**** Material provided ****

-- ==== Sys2Proof/Machine/Crossing.lean ====
section
/-! DEFINITION. Crossing ports (R216 to R225, R230 to R233): configuration fields, arrival of words, acknowledgement and
credit, and the transport of each path. -/

namespace Sys2Proof.Machine

/-! ### Configuration (R216, R251) -/

def xiOff (off p : Nat) : Nat := off + 0x20 * p

structure PortCfg where
  en : Bool
  count : Nat
  lat : Nat
  path : Nat
  free : Bool
  peer : Nat
  node : Nat
  port : Nat
deriving DecidableEq, Repr

def cfgOf (cfg dest : Word) : PortCfg :=
  ⟨cfg.getLsbD 0, bitsOf cfg.toNat 1 3 + 1, bitsOf cfg.toNat 4 4, bitsOf cfg.toNat 8 3, cfg.getLsbD 11, bitsOf cfg.toNat 12 4,
    bitsOf dest.toNat 0 10, bitsOf dest.toNat 10 5⟩

def xiCfg (d : Dev) (i p : Nat) : PortCfg := cfgOf (d.reg i (xiOff R.XCH_XI_CFG p)) (d.reg i (xiOff R.XCH_XI_SRC p))
def xoCfg (d : Dev) (i p : Nat) : PortCfg := cfgOf (d.reg i (xiOff R.XCH_XO_CFG p)) (d.reg i (xiOff R.XCH_XO_DEST p))

/-- The bank of a pin port (R251). -/
def PortCfg.bank (c : PortCfg) : Nat := c.node % 32

def Dev.xi (d : Dev) (i p : Nat) : XiPort := tget (d.isl i).xi {} p
def Dev.setXi (d : Dev) (i p : Nat) (x : XiPort) : Dev := d.updIsl i (fun s => { s with xi := tput s.xi {} p x })
def Dev.xo (d : Dev) (i p : Nat) : XoPort := tget (d.isl i).xo {} p
def Dev.setXo (d : Dev) (i p : Nat) (x : XoPort) : Dev := d.updIsl i (fun s => { s with xo := tput s.xo {} p x })

/-- Ports of an island that satisfy a condition, lowest first. -/
def portsWith (c : Nat → Bool) : List Nat := (List.range 32).filter c

/-- Enabled stroke XI ports that wait for words, free XI ports, pin ports. -/
def strokeXi (d : Dev) (i : Nat) : List Nat := portsWith (fun p => let c := xiCfg d i p; c.en && !c.free && c.path ≠ 6)
def freeXi (d : Dev) (i : Nat) : List Nat := portsWith (fun p => let c := xiCfg d i p; c.en && c.free)
def pinXi (d : Dev) (i : Nat) : List Nat := portsWith (fun p => let c := xiCfg d i p; c.en && !c.free && c.path = 6)

/-- A path to an island that is IDLE, SLEEP or EVICTING carries nothing (R222). -/
def pathOpen (d : Dev) (i : Nat) : Bool := inIsland (d.isl i).state

/-! ### Acknowledgement and credit (R219, R220) -/

/-- An XI port returns acknowledgements and credits to its XO port. -/
def xiReturn (d : Dev) (i p acked credits : Nat) : Dev :=
  let c := xiCfg d i p
  if acked = 0 ∧ credits = 0 then d
  else if c.path ≤ 3 then (if pathOpen d c.node then d.emit (.nbrAck i c.node c.port acked credits) else d)
  else if c.path = 4 ∨ c.path = 5 then
    d.send i c.node 0x19 0 0 (d.owner i) 1 false (c.port + acked % 256 * 32 + credits % 256 * 8192) [] 0
  else d

/-- Acknowledgements and credits arrive at an XO port. -/
def xoReturn (d : Dev) (i p acked credits : Nat) : Dev :=
  if !(xoCfg d i p).en then d
  else
    let x := d.xo i p
    d.setXo i p { x with undel := x.undel - acked, outst := x.outst - credits }

/-! ### Arrival (R218, R233) -/

/-- Discard n words at an XI port: count field and event bit. -/
def xiDiscard (d : Dev) (i p n lo w b cls : Nat) : Dev :=
  let d := d.countFld i (xiOff R.XCH_XI_DISCARDS p) lo w n
  d.sticky i cls 7 b R.XCH_EVENTS

/-- A word with an unexpected tag, or for a port not enabled: seq_error in both event registers. DEDUCED: log entry 38. -/
def xiSequence (d : Dev) (i p n : Nat) : Dev := (xiDiscard d i p n 24 8 2 5).islEvent i 1 5 2 4 R.STK_EVENTS

def xiDenied (d : Dev) (i p n : Nat) : Dev :=
  ((xiDiscard d i p n 0 16 0 2).orReg i R.XCH_DENIED_PORTS (bit p)).cause i 7

/-- Words of one tag arriving at an XI port; `stale` where their epoch is. -/
def xiArrive (d : Dev) (i p tenant tag : Nat) (free stale : Bool) (ws : List W128) : Dev :=
  let c := xiCfg d i p
  let x := d.xi i p
  let n := ws.length
  if !pathOpen d i then d
  else if !c.en then xiSequence d i p n
  else if c.peer ≠ tenant then xiDenied d i p n
  else if stale then xiDiscard d i p n 16 8 1 2
  else if c.free ≠ free then xiSequence d i p n
  else if c.free then
    if (d.isl i).replay.isSome then xiReturn (d.setXi i p { x with owed := x.owed + n }) i p n 0
    else xiReturn (d.setXi i p { x with buf := x.buf ++ ws.map (fun w => (0, w)) }) i p n 0
  else if tag ≠ x.expect % 65536 ∨ c.count < x.got + n then xiSequence d i p n
  else
    let full := x.got + n = c.count
    xiReturn (d.setXi i p { x with buf := x.buf ++ ws.map (fun w => (x.expect, w)), got := if full then 0 else x.got + n,
                                   expect := if full then x.expect + 1 else x.expect }) i p n 0

/-! ### Sending (R221) -/

/-- Whether an XO port names the tenant of the island it feeds: between islands of different principals both set-ups must name the
channel, or it carries nothing (R54). -/
def namesPeer (d : Dev) (i p node : Nat) : Bool :=
  d.owner i = d.owner node || (d.isl i).setup.xoPeers.getD p 0 = d.owner node

/-- Words of an XO port leave for consumer stroke `cons`. DEDUCED: log entry 38. -/
def xoSend (d : Dev) (i p cons : Nat) (ws : List W128) : Dev :=
  let c := xoCfg d i p
  let x := d.xo i p
  if ws.isEmpty then d
  else
    let d := (d.setXo i p { x with undel := x.undel + ws.length, toSend := [] }).setReg i (xiOff R.XCH_XO_WORDS p)
      (d.reg i (xiOff R.XCH_XO_WORDS p) + BitVec.ofNat 32 ws.length)
    if c.path ≤ 4 && !namesPeer d i p c.node then d
    else if c.path ≤ 3 then
      if pathOpen d c.node then
        ws.foldl (fun (d : Dev) w =>
          d.emit (.nbrWord i c.node c.port (d.owner i) (d.epoch i) (if c.free then 0 else cons % 65536) c.free w)) d
      else d
    else if c.path = 4 ∨ c.path = 5 then
      d.send i c.node 0x18 0 0 (d.owner i) 1 false
        (c.port + (if c.free then 0 else cons % 65536) * 32 + (if c.free then 2 ^ 21 else 0)) ws ws.length
    else d

def enabledXo (d : Dev) (i : Nat) : List Nat := portsWith (fun p => (xoCfg d i p).en)

/-- XO ports that lack credit for the words sampled (R219, R233). -/
def xoBlocked (d : Dev) (i : Nat) : List Nat :=
  (enabledXo d i).filter (fun p =>
    let c := xoCfg d i p
    !(c.path = 6 && !c.free) && decide ((if c.free then 80 else c.count * (c.lat + 2)) < (d.xo i p).outst))

/-- Step 4: once every XO port has credit, the words sampled are sent (R212, R219). -/
def sendSampled (d : Dev) (i : Nat) : Dev :=
  if strokeMode d i && (d.isl i).phase = 3 && (xoBlocked d i).isEmpty then
    (enabledXo d i).foldl (fun (d : Dev) p => xoSend d i p ((d.isl i).count.toNat + (xoCfg d i p).lat) (d.xo i p).toSend) d
  else d

/-- A joined-mode end of a free channel sends what its FIFO holds while the peer's buffer of 80 has room (R219, R233). -/
def freeDrain (d : Dev) (i p : Nat) : Dev :=
  let x := d.xo i p
  let ws := x.fifo.take (80 - x.outst)
  if (d.isl i).setup.groupId = 0 || !(xoCfg d i p).free then d
  else xoSend (d.setXo i p { x with fifo := x.fifo.drop ws.length, outst := x.outst + ws.length }) i p 0 ws

/-- Acknowledgements and credits arrive, and may let the words of a stroke, or a free channel's FIFO, be sent. -/
def xoCredit (d : Dev) (i p acked credits : Nat) : Dev := sendSampled (freeDrain (xoReturn d i p acked credits) i p) i

end Sys2Proof.Machine
end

****

-- Task statement --
Every line from the start of the listing through the line with "def freeXi (d" should be reproduced exactly, and no other line.

-- Answer section --
-- ==== Sys2Proof/Machine/Crossing.lean ====
section
/-! DEFINITION. Crossing ports (R216 to R225, R230 to R233): configuration fields, arrival of words, acknowledgement and
credit, and the transport of each path. -/

namespace Sys2Proof.Machine

/-! ### Configuration (R216, R251) -/

def xiOff (off p : Nat) : Nat := off + 0x20 * p

structure PortCfg where
  en : Bool
  count : Nat
  lat : Nat
  path : Nat
  free : Bool
  peer : Nat
  node : Nat
  port : Nat
deriving DecidableEq, Repr

def cfgOf (cfg dest : Word) : PortCfg :=
  ⟨cfg.getLsbD 0, bitsOf cfg.toNat 1 3 + 1, bitsOf cfg.toNat 4 4, bitsOf cfg.toNat 8 3, cfg.getLsbD 11, bitsOf cfg.toNat 12 4,
    bitsOf dest.toNat 0 10, bitsOf dest.toNat 10 5⟩

def xiCfg (d : Dev) (i p : Nat) : PortCfg := cfgOf (d.reg i (xiOff R.XCH_XI_CFG p)) (d.reg i (xiOff R.XCH_XI_SRC p))
def xoCfg (d : Dev) (i p : Nat) : PortCfg := cfgOf (d.reg i (xiOff R.XCH_XO_CFG p)) (d.reg i (xiOff R.XCH_XO_DEST p))

/-- The bank of a pin port (R251). -/
def PortCfg.bank (c : PortCfg) : Nat := c.node % 32

def Dev.xi (d : Dev) (i p : Nat) : XiPort := tget (d.isl i).xi {} p
def Dev.setXi (d : Dev) (i p : Nat) (x : XiPort) : Dev := d.updIsl i (fun s => { s with xi := tput s.xi {} p x })
def Dev.xo (d : Dev) (i p : Nat) : XoPort := tget (d.isl i).xo {} p
def Dev.setXo (d : Dev) (i p : Nat) (x : XoPort) : Dev := d.updIsl i (fun s => { s with xo := tput s.xo {} p x })

/-- Ports of an island that satisfy a condition, lowest first. -/
def portsWith (c : Nat → Bool) : List Nat := (List.range 32).filter c

/-- Enabled stroke XI ports that wait for words, free XI ports, pin ports. -/
def strokeXi (d : Dev) (i : Nat) : List Nat := portsWith (fun p => let c := xiCfg d i p; c.en && !c.free && c.path ≠ 6)
def freeXi (d : Dev) (i : Nat) : List Nat := portsWith (fun p => let c := xiCfg d i p; c.en && c.free)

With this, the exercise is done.